League Services provides community colleges with high-value, high-quality solutions to a variety of issues confronting today's educational leaders.

League Services is Pleased to Announce Several New Topics

The League for Innovation has added several new topics to our ever-expanding list of outstanding presentations and consulting opportunities. These new topics are especially relevant because they represent significant issues and opportunities being faced by 21st century community college educators. We hope that you will continue to consider League Services for your fall and spring convocations, faculty and staff development, and consulting needs.

Remember, this is just a small sample of the entire collection of topics available through League Services. For the complete listing and full descriptions, please visit League Services.

Challenges and Opportunities for Two-Year
College Faculty in the New Millennium

Faculty members at two-year colleges deal daily with numerous challenges. Within these challenges lie exciting opportunities for faculty to find professional fulfillment, to serve students and their communities, and to raise their institution's profile. A noted columnist and authority on two-year colleges leads this entertaining and inspirational discussion, ideal for convocations or faculty development days.

Critical Legal Issues in Distance Education

This workshop, designed especially for educators who deliver instruction at a distance, focuses on the practical aspects of legal issues in distance education. A speaker with community college teaching experience, dean-level administrative experience, online teaching experience, and online course development experience covers copyright issues from all angles. Presentations and workshops are available geared to faculty needs or for the entire college.

Educational Cartography: Mapping the Learning Outcomes Frontier

Using a road map as a metaphor, this discussion presents a philosophy and outlines a process to convert teaching intentions and implied learning assumptions into student achievements of explicit learning outcomes that are deeply grounded in institutional values and mission. Together, the philosophy and process provide a means for institutions to sustain their values while offering evidence of their effectiveness in all components of their missions.

The Future of the Community College

In the Keeping America's Promise project, the League and the Education Commission of the States explore the future of the community college. Using the findings from this project, the presenter provides answers to questions about who is coming to community colleges, how they are coming, and how many are coming; identifies the access and attainment gaps that exist and are likely to exist in the future; and explores ways community college educators can help ensure that community colleges keep America's promises of education and opportunity.

Global Change and Higher Education's Challenge

Dramatic change affects every part of our lives. Global economic and social change challenge the U.S., concerns about security and safety for our citizenry leap at us from our newspapers, and environmental and many other issues face us daily. As community colleges prepare and support a new generation of leaders, parents, and workers, our challenge is to generate a responsive curriculum and appropriate leadership. The presenter facilitates a discussion about how to meet this challenge by building on our successes and leading from our strengths and our hearts.

Here to Stay: Faculty-Student Relationship

Student retention is a major concern throughout the country. Slightly more than half of all college students in the U.S. will drop out within six years, before finishing a degree. Why are these students leaving, and what will cause them to stay? Students are looking for relationships with faculty where their expectations are met and there is connectedness and respect.

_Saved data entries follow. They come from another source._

@[simp] theorem State.hostActs_h (s : State) : s.hostActs.h = s.h := rfl
@[simp] theorem State.hostActs_x (s : State) : s.hostActs.x = s.x := rfl
@[simp] theorem State.hostActs_y (s : State) : s.hostActs.y = s.y := rfl
@[simp] theorem State.hostActs_status (s : State) : s.hostActs.status = s.status := rfl
@[simp] theorem State.hostActs_blkcnt (s : State) : s.hostActs.blkcnt = s.blkcnt := rfl
@[simp] theorem State.hostActs_pend (s : State) : s.hostActs.pend = s.pend := rfl
@[simp] theorem State.hostActs_work (s : State) : s.hostActs.work = s.work := rfl
@[simp] theorem State.hostActs_turn (s : State) : s.hostActs.turn = .host := rfl
@[simp] theorem State.hostActs_delay (s : State) : s.hostActs.delay = s.delay := rfl
@[simp] theorem State.hostActs_inbox (s : State) : s.hostActs.inbox = s.inbox.tail := rfl
@[simp] theorem State.hostActs_answers (s : State) : s.hostActs.answers = s.answers := rfl
@[simp] theorem State.hostActs_draws (s : State) : s.hostActs.draws = s.draws := rfl

@[simp] theorem State.hostActs_answer (s : State) (a : Answer) : s.hostActs.answer a = s.taken a := rfl

@[simp] theorem State.platformReset_status (s : State) (rest : List HostEvent) : (s.platformReset rest).status = Status.reset := rfl
@[simp] theorem State.platformReset_blkcnt (s : State) (rest : List HostEvent) : (s.platformReset rest).blkcnt = 0 := rfl
@[simp] theorem State.platformReset_pend (s : State) (rest : List HostEvent) : (s.platformReset rest).pend = none := rfl
@[simp] theorem State.platformReset_turn (s : State) (rest : List HostEvent) : (s.platformReset rest).turn = .host := rfl
@[simp] theorem State.platformReset_delay (s : State) (rest : List HostEvent) : (s.platformReset rest).delay = 0 := rfl
@[simp] theorem State.platformReset_inbox (s : State) (rest : List HostEvent) : (s.platformReset rest).inbox = rest := rfl
@[simp] theorem State.platformReset_answers (s : State) (rest : List HostEvent) : (s.platformReset rest).answers = s.answers := rfl
@[simp] theorem State.platformReset_draws (s : State) (rest : List HostEvent) : (s.platformReset rest).draws = s.draws + resetDraws := rfl
@[simp] theorem State.platformReset_work_j (s : State) (rest : List HostEvent) :
    (s.platformReset rest).work.j = (Config.freeWord (s.draws + 52)).toNat % 81 := rfl

/-! ### Handing the turn over changes the turn and the delay alone -/

@[simp] theorem State.handOver_h (s : State) : s.handOver.h = s.h := rfl

@[simp] theorem State.handOver_x (s : State) : s.handOver.x = s.x := rfl

@[simp] theorem State.handOver_y (s : State) : s.handOver.y = s.y := rfl

@[simp] theorem State.handOver_status (s : State) : s.handOver.status = s.status := rfl

@[simp] theorem State.handOver_blkcnt (s : State) : s.handOver.blkcnt = s.blkcnt := rfl

@[simp] theorem State.handOver_pend (s : State) : s.handOver.pend = s.pend := rfl

@[simp] theorem State.handOver_work (s : State) : s.handOver.work = s.work := rfl

@[simp] theorem State.handOver_inbox (s : State) : s.handOver.inbox = s.inbox := rfl

@[simp] theorem State.handOver_answers (s : State) : s.handOver.answers = s.answers := rfl

@[simp] theorem State.handOver_draws (s : State) : s.handOver.draws = s.draws := rfl

/-! ### The compressions of FINAL -/

@[simp] theorem State.absorbTrailer_x (s : State) : s.absorbTrailer.x = s.x := by
  unfold State.absorbTrailer; split <;> rfl

@[simp] theorem State.absorbTrailer_y (s : State) : s.absorbTrailer.y = s.y := by
  unfold State.absorbTrailer; split <;> rfl

@[simp] theorem State.absorbTrailer_status (s : State) : s.absorbTrailer.status = s.status := by
  unfold State.absorbTrailer; split <;> rfl

@[simp] theorem State.absorbTrailer_blkcnt (s : State) : s.absorbTrailer.blkcnt = s.blkcnt := by
  unfold State.absorbTrailer; split <;> rfl

@[simp] theorem State.absorbTrailer_pend (s : State) : s.absorbTrailer.pend = s.pend := by
  unfold State.absorbTrailer; split <;> rfl

@[simp] theorem State.absorbTrailer_turn (s : State) : s.absorbTrailer.turn = s.turn := by
  unfold State.absorbTrailer; split <;> rfl

@[simp] theorem State.absorbTrailer_delay (s : State) : s.absorbTrailer.delay = s.delay := by
  unfold State.absorbTrailer; split <;> rfl

@[simp] theorem State.absorbTrailer_inbox (s : State) : s.absorbTrailer.inbox = s.inbox := by
  unfold State.absorbTrailer; split <;> rfl

@[simp] theorem State.absorbTrailer_answers (s : State) : s.absorbTrailer.answers = s.answers := by
  unfold State.absorbTrailer; split <;> rfl

@[simp] theorem State.absorbTrailer_draws (s : State) : s.absorbTrailer.draws = s.draws := by
  unfold State.absorbTrailer; split <;> rfl

end Sys2Proof.Machine
end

Learning, Communication Styles, and Intergenerational Communication

Faculty, administrative, and staff retirements are reshaping higher education. Does your organization know how to get the most out of all generational groups and how to solve intergenerational conflicts? Give your team powerful communication tools to help create immediate and collaborative solutions.

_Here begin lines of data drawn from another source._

-- ==== Sys2Proof/Laws/Ops.lean ====
section
/-!
SUPPORT. What each shared operation can do, once: the issue checks, handing the turn over, the agents' moves.
-/

namespace Sys2Proof.Machine

/-! ### Issue checks -/

theorem unlessBusy_of_busy {s : State} (h : s.status.busy = true) (go : Result) :
    unlessBusy s go = .next (s.cmdError .busy) := if_pos h

theorem unlessBusy_of_idle {s : State} (h : s.status.busy = false) (go : Result) : unlessBusy s go = go :=
  if_neg (by rw [h]; decide)

theorem unlessDone_of_done {s : State} (h : s.status.done = true) (go : Result) :
    unlessDone s go = .next (s.cmdError .sequence) := if_pos h

theorem unlessDone_of_open {s : State} (h : s.status.done = false) (go : Result) : unlessDone s go = go :=
  if_neg (by rw [h]; decide)

theorem unlessFull_of_full {s : State} (h : s.blkcnt.toNat = maxMessageBlocks) (go : Result) :
    unlessFull s go = .next (s.cmdError .inputTooLarge) := if_pos h

theorem unlessFull_of_room {s : State} (h : s.blkcnt.toNat ≠ maxMessageBlocks) (go : Result) :
    unlessFull s go = go := if_neg h

/-- A check answers a next state in two ways: the rejection, or what follows the check. -/
theorem unlessBusy_next {s t : State} {go : Result} (h : unlessBusy s go = .next t) :
    (s.status.busy = true ∧ t = s.cmdError .busy) ∨ (s.status.busy = false ∧ go = .next t) := by
  cases hb : s.status.busy with
  | true => rw [unlessBusy_of_busy hb] at h; cases h; exact .inl ⟨rfl, rfl⟩
  | false => rw [unlessBusy_of_idle hb] at h; exact .inr ⟨rfl, h⟩

theorem unlessDone_next {s t : State} {go : Result} (h : unlessDone s go = .next t) :
    (s.status.done = true ∧ t = s.cmdError .sequence) ∨ (s.status.done = false ∧ go = .next t) := by
  cases hb : s.status.done with
  | true => rw [unlessDone_of_done hb] at h; cases h; exact .inl ⟨rfl, rfl⟩
  | false => rw [unlessDone_of_open hb] at h; exact .inr ⟨rfl, h⟩

theorem unlessFull_next {s t : State} {go : Result} (h : unlessFull s go = .next t) :
    (s.blkcnt.toNat = maxMessageBlocks ∧ t = s.cmdError .inputTooLarge) ∨
    (s.blkcnt.toNat ≠ maxMessageBlocks ∧ go = .next t) := by
  by_cases hb : s.blkcnt.toNat = maxMessageBlocks
  · rw [unlessFull_of_full hb] at h; cases h; exact .inl ⟨hb, rfl⟩
  · rw [unlessFull_of_room hb] at h; exact .inr ⟨hb, h⟩

/-! ### Meanings by turn -/

/-- The host's turn: the checks of 42_driver.md R84 in order, then NOP returns or the command is accepted. -/
theorem exec_host {i : Instr} {s : State} (ht : s.turn = .host) :
    exec i s = unlessBusy s (match i with
      | .nop => .next s
      | .init => .next (s.accept .init)
      | .compress => unlessDone s (unlessFull s (.next (s.accept .compress)))
      | .final r => unlessDone s (.next (s.accept (.final r)))
      | .format r => unlessDone s (.next (s.accept (.format r)))
      | .rawcomp => .next (s.accept .rawcomp)) := by
  cases i <;> simp only [exec, execNop, execInit, execCompress, execFinal, execFormat, execRawcomp, ht]

/-- The core's turn: what the completion of a command leaves, before PEND and BUSY are cleared. -/
def completed (i : Instr) (s : State) : State :=
  match i with
  | .nop => s
  | .init => s.startHash
  | .compress => (s.absorb s.x).countBlocks 1
  | .final r => (((s.formatTail r).absorbTrailer).countBlocks (if tailNeedsTwo r then 2 else 1)).endHash
  | .format r => s.formatTail r
  | .rawcomp => s.absorb s.x

theorem exec_core {i : Instr} {s : State} (ht : s.turn = .core) : exec i s = .next (completed i s).finish := by
  cases i <;> simp only [exec, execNop, execInit, execCompress, execFinal, execFormat, execRawcomp, ht, completed]

/-! ### What a completion leaves alone, whatever the command -/

@[simp] theorem completed_pend (i : Instr) (s : State) : (completed i s).pend = s.pend := by
  cases i <;> simp [completed]

@[simp] theorem completed_turn (i : Instr) (s : State) : (completed i s).turn = s.turn := by
  cases i <;> simp [completed]

@[simp] theorem completed_delay (i : Instr) (s : State) : (completed i s).delay = s.delay := by
  cases i <;> simp [completed]

@[simp] theorem completed_inbox (i : Instr) (s : State) : (completed i s).inbox = s.inbox := by
  cases i <;> simp [completed]

@[simp] theorem completed_answers (i : Instr) (s : State) : (completed i s).answers = s.answers := by
  cases i <;> simp [completed]

@[simp] theorem completed_draws (i : Instr) (s : State) : (completed i s).draws = s.draws := by
  cases i <;> simp [completed]

@[simp] theorem completed_err (i : Instr) (s : State) : (completed i s).status.err = s.status.err := by
  cases i <;> simp [completed]

@[simp] theorem completed_errCode (i : Instr) (s : State) : (completed i s).status.errCode = s.status.errCode := by
  cases i <;> simp [completed]

/-! ### What a completion writes, command by command -/

theorem completed_blkcnt (i : Instr) (s : State) :
    (completed i s).blkcnt = match i with
      | .nop => s.blkcnt
      | .init => 0
      | .compress => s.blkcnt + 1
      | .final r => s.blkcnt + (if tailNeedsTwo r then 2 else 1)
      | .format _ => s.blkcnt
      | .rawcomp => s.blkcnt := by
  cases i <;> simp [completed]

theorem completed_done (i : Instr) (s : State) :
    (completed i s).status.done = match i with
      | .nop => s.status.done
      | .init => false
      | .compress => s.status.done
      | .final _ => true
      | .format _ => s.status.done
      | .rawcomp => s.status.done := by
  cases i <;> simp [completed]

theorem completed_pad2 (i : Instr) (s : State) :
    (completed i s).status.pad2 = match i with
      | .nop => s.status.pad2
      | .init => false
      | .compress => s.status.pad2
      | .final r => tailNeedsTwo r
      | .format r => tailNeedsTwo r
      | .rawcomp => s.status.pad2 := by
  cases i <;> simp [completed]

/-- What a command can do in the host's turn: nothing, a rejection, or its acceptance. -/
theorem exec_host_next {i : Instr} {s t : State} (ht : s.turn = .host) (h : exec i s = .next t) :
    (i = .nop ∧ t = s) ∨ (∃ c, c ≠ .illegalCmd ∧ t = s.cmdError c) ∨
    (s.status.busy = false ∧ t = s.accept i ∧ i.isPendable = true ∧
      (i = .compress → s.status.done = false ∧ s.blkcnt.toNat ≠ maxMessageBlocks) ∧
      ((∃ r, i = .final r ∨ i = .format r) → s.status.done = false)) := by
  rw [exec_host ht] at h
  obtain ⟨-, rfl⟩ | ⟨hb, h⟩ := unlessBusy_next h
  · exact .inr (.inl ⟨.busy, by decide, rfl⟩)
  cases i with
  | nop => cases h; exact .inl ⟨rfl, rfl⟩
  | init => cases h; exact .inr (.inr ⟨hb, rfl, rfl, by simp, by simp⟩)
  | rawcomp => cases h; exact .inr (.inr ⟨hb, rfl, rfl, by simp, by simp⟩)
  | compress =>
    obtain ⟨-, rfl⟩ | ⟨hd, h⟩ := unlessDone_next h
    · exact .inr (.inl ⟨.sequence, by decide, rfl⟩)
    obtain ⟨-, rfl⟩ | ⟨hf, h⟩ := unlessFull_next h
    · exact .inr (.inl ⟨.inputTooLarge, by decide, rfl⟩)
    cases h; exact .inr (.inr ⟨hb, rfl, rfl, fun _ => ⟨hd, hf⟩, by simp⟩)
  | final r =>
    obtain ⟨-, rfl⟩ | ⟨hd, h⟩ := unlessDone_next h
    · exact .inr (.inl ⟨.sequence, by decide, rfl⟩)
    cases h; exact .inr (.inr ⟨hb, rfl, rfl, by simp, fun _ => hd⟩)
  | format r =>
    obtain ⟨-, rfl⟩ | ⟨hd, h⟩ := unlessDone_next h
    · exact .inr (.inl ⟨.sequence, by decide, rfl⟩)
    cases h; exact .inr (.inr ⟨hb, rfl, rfl, by simp, fun _ => hd⟩)

theorem unlessBusy_answers {s : State} {go : Result} (h : ∃ t, go = .next t) : ∃ t, unlessBusy s go = .next t := by
  unfold unlessBusy; split
  · exact ⟨_, rfl⟩
  · exact h

theorem unlessDone_answers {s : State} {go : Result} (h : ∃ t, go = .next t) : ∃ t, unlessDone s go = .next t := by
  unfold unlessDone; split
  · exact ⟨_, rfl⟩
  · exact h

theorem unlessFull_answers {s : State} {go : Result} (h : ∃ t, go = .next t) : ∃ t, unlessFull s go = .next t := by
  unfold unlessFull; split
  · exact ⟨_, rfl⟩
  · exact h

/-- Every command answers a next state in every state. -/
theorem exec_answers (i : Instr) (s : State) : ∃ t, exec i s = .next t := by
  cases ht : s.turn with
  | core => exact ⟨_, exec_core ht⟩
  | host =>
    rw [exec_host ht]
    apply unlessBusy_answers
    cases i with
    | nop => exact ⟨_, rfl⟩
    | init => exact ⟨_, rfl⟩
    | rawcomp => exact ⟨_, rfl⟩
    | compress => exact unlessDone_answers (unlessFull_answers ⟨_, rfl⟩)
    | final r => exact unlessDone_answers ⟨_, rfl⟩
    | format r => exact unlessDone_answers ⟨_, rfl⟩

/-! ### Handing the turn over -/

theorem handOver_idle {s : State} (h : s.pend = none) : s.handOver = { s with turn := .host } := by
  unfold State.handOver State.turnAfter State.delayAfter; rw [h]

theorem handOver_due {s : State} (h : s.pend ≠ none) (hd : s.delay = 0) :
    s.handOver = { s with turn := .core } := by
  unfold State.handOver State.turnAfter State.delayAfter
  cases hp : s.pend with
  | none => exact absurd hp h
  | some i => rw [hd]; rfl

theorem handOver_waiting {s : State} (h : s.pend ≠ none) (hd : s.delay ≠ 0) :
    s.handOver = { s with turn := .host, delay := s.delay - 1 } := by
  unfold State.handOver State.turnAfter State.delayAfter
  cases hp : s.pend with
  | none => exact absurd hp h
  | some i => rw [if_neg hd]

/-- The core gets the turn only while a command is pending. -/
theorem handOver_core {s : State} (h : s.handOver.turn = .core) : s.pend.isSome = true := by
  cases hp : s.pend with
  | none => rw [handOver_idle hp] at h; cases h
  | some i => rfl

theorem afterMove_next {o : Result} {t : State} (h : afterMove o = .next t) : ∃ u, o = .next u ∧ t = u.handOver := by
  cases o with
  | next u => cases h; exact ⟨u, rfl, rfl⟩
  | fault r => cases h
  | refused r => cases h

end Sys2Proof.Machine
end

Liberal Arts, Technical Literacy, and Computer Proficiency

Precision manufacturing took us beyond technical education and workforce development, technology and health care courses fill our classrooms as fast as they can be built, and technology and health care jobs are performed half a world away. What does all of this mean for community and technical college educators? This presentation helps community and technical colleges ensure the continued viability of community and technical college education and the American workforce.

Problem-Based Learning

Problem-Based Learning (PBL) is an instructional strategy that is increasing in popularity. PBL is based on Constructivism and is fast gaining acceptance as a practical teaching tool that allows students to integrate theory, abstract knowledge, practical experience, and professional knowledge as they work together to meet the challenge of real-world type problems.

Supporting Student Success in Community Colleges

Many colleges have developed a number of strategies to address some of the issues related to student success, but there is still a great need for most colleges to become systematic and systemic about their approach to student success the way that they have been systematic and systemic about their physical plants. A literature review and data collected at sample colleges provide examples of the best kinds of support that students need.

Thriving in an Environment of Constant Change

This presentation begins by reviewing macro trends influencing changes in higher education particularly linked to student engagement and retention and changes in workplace and workforce demographics. Tied to the theme of achieving excellence in the face of change, participants explore a model for managing and working with complex change and end with a discussion about key principles for working effectively in a constantly changing environment.

Universal Design for Learning

Alternatives to traditional instruction and assessment serve to enhance the learning for individuals from diverse backgrounds as well as for those with a range of abilities and disabilities. This workshop examines the changing nature and demographics of students, introduces theoretical, demonstrates practical and technological applications, explores teaching strategies and applications, and provides an opportunity for faculty to examine their curriculum.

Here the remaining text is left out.